Table 5 shows the qualitative analysis result of five cases of each dataset that were visually analyzed by the experts. Since it achieved the best mean MAE score of 0.0377 across all the datasets, we selected SE-Attention U-Net as the best network for visual analysis. None of the predictions (0/15) showcased any missing information details. There is also no loss of lesion to background contrast (0/15) for any case in each dataset. Furthermore, all the analyzed predictions (15/15) show that they present the ground truth VGM well. Interestingly, one case in Dataset B (1/5) and three cases in Dataset C (3/5), show additional lesion details in comparison to the ground truth. However, for dataset A, the predicted VGMs do not offer (0/5) any additional lesion details in comparison to the ground truth.

Table 5
www.frontiersin.org

Table 5. Visual inspection result by an expert neuro-radiologist for SE-Attention U-Net predictions compared to ground truth VGM, baseline and, follow-up MRIs.
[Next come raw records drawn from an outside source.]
/-- `pkAppend` keeps the queue, and the fields in order. -/
theorem pkAppend_keeps {r0 : State} {s : State} (hk : Keeps r0 s) : Keeps r0 (pkAppend s) := by
  unfold pkAppend
  iterate 40
    all_goals try
      first | with_reducible assumption | with_reducible apply Keeps_ite | dsimp only | split | with_reducible apply Keeps_mk

/-- `pkDo` keeps the queue, and the fields in order. -/
theorem pkDo_keeps {r0 : State} (op : Nat) {s : State} (hk : Keeps r0 s) : Keeps r0 (pkDo op s) := by
  unfold pkDo
  iterate 40
    all_goals try
      first | with_reducible assumption | with_reducible apply pkAppend_keeps | with_reducible apply pkSubmit_keeps
            | dsimp only | split | with_reducible apply Keeps_mk

/-- `pkOp` keeps the queue, and the fields in order. -/
theorem pkOp_keeps {r0 : State} (op : Nat) {s : State} (hk : Keeps r0 s) : Keeps r0 (pkOp op s) := by
  unfold pkOp
  iterate 40
    all_goals try
      first | with_reducible assumption | with_reducible apply put_keeps | with_reducible apply Keeps_ite
            | with_reducible apply pkDo_keeps | dsimp only | split | with_reducible apply Keeps_mk

/-- `pkResume` keeps the queue, and the fields in order. -/
theorem pkResume_keeps {r0 : State} {s : State} (hk : Keeps r0 s) : Keeps r0 (pkResume s) := by
  unfold pkResume
  iterate 40
    all_goals try
      first | with_reducible assumption | with_reducible apply put_keeps | with_reducible apply pkDo_keeps | dsimp only
            | split | with_reducible apply Keeps_mk

/-- `startJob` keeps the queue, and the fields in order. -/
theorem startJob_keeps {r0 : State} {s : State} (hk : Keeps r0 s) : Keeps r0 (startJob s) := by
  unfold startJob
  iterate 40
    all_goals try
      first | with_reducible assumption | with_reducible apply setCopy_keeps | dsimp only | split

/-- `pushJob` keeps the queue, and the fields in order. -/
theorem pushJob_keeps {r0 : State} (r : Nat) {s : State} (hk : Keeps r0 s) : Keeps r0 (pushJob r s) := by
  unfold pushJob
  iterate 40
    all_goals try
      first | with_reducible assumption | with_reducible apply Keeps_ite | with_reducible apply startJob_keeps | dsimp only
            | split | with_reducible apply Keeps_mk

/-- `popJob` keeps the queue, and the fields in order. -/
theorem popJob_keeps {r0 : State} {s : State} (hk : Keeps r0 s) : Keeps r0 (popJob s) := by
  unfold popJob
  iterate 40
    all_goals try
      first | with_reducible assumption | with_reducible apply startJob_keeps | dsimp only | with_reducible apply Keeps_mk

/-- `updFinish` keeps the queue, and the fields in order. -/
theorem updFinish_keeps {r0 : State} (r : Nat) {s : State} (hk : Keeps r0 s) : Keeps r0 (updFinish r s) := by
  unfold updFinish
  iterate 40
    all_goals try
      first | with_reducible assumption | with_reducible apply put_keeps | with_reducible apply Keeps_ite
            | with_reducible apply showRgn_keeps | with_reducible apply setRgn_keeps

/-- `updFail` keeps the queue, and the fields in order. -/
theorem updFail_keeps {r0 : State} (r : Nat) (code : Nat) {s : State} (hk : Keeps r0 s) : Keeps r0 (updFail r code s) := by
  unfold updFail
  iterate 40
    all_goals try
      first | with_reducible assumption | with_reducible apply put_keeps | with_reducible apply raise_keeps
            | with_reducible apply updFinish_keeps

/-- `enterWrite` keeps the queue, and the fields in order. -/
theorem enterWrite_keeps {r0 : State} (r : Nat) {s : State} (hk : Keeps r0 s) : Keeps r0 (enterWrite r s) := by
  unfold enterWrite
  iterate 40
    all_goals try
      first | with_reducible assumption | with_reducible apply put_keeps | with_reducible apply pushJob_keeps
            | with_reducible apply setRgn_keeps

/-- `enterMirror` keeps the queue, and the fields in order. -/
theorem enterMirror_keeps {r0 : State} (r : Nat) {s : State} (hk : Keeps r0 s) : Keeps r0 (enterMirror r s) := by
  unfold enterMirror
  iterate 40
    all_goals try
      first | with_reducible assumption | with_reducible apply put_keeps | with_reducible apply pushJob_keeps
            | with_reducible apply setRgn_keeps

/-- `updValidate` keeps the queue, and the fields in order. -/
theorem updValidate_keeps {r0 : State} (r : Nat) {s : State} (hk : Keeps r0 s) : Keeps r0 (updValidate r s) := by
  unfold updValidate
  iterate 40
    all_goals try
      first | with_reducible assumption | with_reducible apply Keeps_ite | with_reducible apply updFail_keeps
            | with_reducible apply pushJob_keeps | with_reducible apply setRgn_keeps | with_reducible apply enterWrite_keeps
            | dsimp only | split

/-- `updWritten` keeps the queue, and the fields in order. -/
theorem updWritten_keeps {r0 : State} (r : Nat) {s : State} (hk : Keeps r0 s) : Keeps r0 (updWritten r s) := by
  unfold updWritten
  iterate 40
    all_goals try
      first | with_reducible assumption | with_reducible apply put_keeps | with_reducible apply setCopy_keeps | dsimp only
            | split

/-- `waitExpire` keeps the queue, and the fields in order. -/
theorem waitExpire_keeps {r0 : State} (r : Nat) {s : State} (hk : Keeps r0 s) : Keeps r0 (waitExpire r s) := by
  unfold waitExpire
  iterate 40
    all_goals try
      first | with_reducible assumption | with_reducible apply raise_keeps | with_reducible apply setRgn_keeps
Visual results are depicted in Figures 4, 5. In Figure 4, it can be seen that for Datasets A and B, the prediction from SE-Attention U-Net is similar to the ground truth, having dark [Dataset A (n = 1)] and bright spots [Dataset B (n = 2)] for changes in lesions in the same regions. For Dataset C, we show an example case for which our prediction offers better detail and more lesion information as compared to the ground truth. However, in this case, the baseline prediction is worse and does not show any lesion details. Interestingly, when we swap the baseline method's preprocessing with our preprocessing approach, the output is more informative and depicts VGM in higher quality (see Figure 5).

4 Discussion

We aimed to develop a generalizable approach to predict VGM maps for the longitudinal assessment of MS patients. Our work builds upon previous research (Schnurr et al., 2020) by addressing the crucial issue of generalizability. Some interesting aspects emerge from this work. The VGM maps help to detect subtle changes in lesions between baseline and follow-up visits. Our approach did calculate VGM maps in a short time and across three different datasets (2/3 unseen datasets) with high accuracy.

In the development process, we integrated advanced deep-learning techniques, image preprocessing, and careful model evaluation. Several steps were performed, that appeared useful and were able to improve the process incrementally. We began by describing the image preprocessing steps, which involved histogram matching normalization and voxel spacing resampling to ensure data consistency across different imaging centers. These preprocessing steps are crucial for enhancing the model's ability to generalize to diverse datasets. Our deep learning model is based on a 3D residual U-Net architecture, which incorporates attention mechanisms to highlight salient regions in the brain volumes. The application of attention mechanisms in MS lesion change detection is warranted as they have been shown to enhance lesion detection algorithms in previous works (Sarica and Seker, 2022; Sarica et al., 2023). To evaluate the effectiveness of our approach, we conducted extensive experiments using a dataset of 71 longitudinal MRI brain volumes of MS patients. We compared our model's performance to the SOTA method (Schnurr et al., 2020). Additionally, we evaluated the generalizability of our model on two unseen datasets, to test its robustness and potential for broader clinical applicability.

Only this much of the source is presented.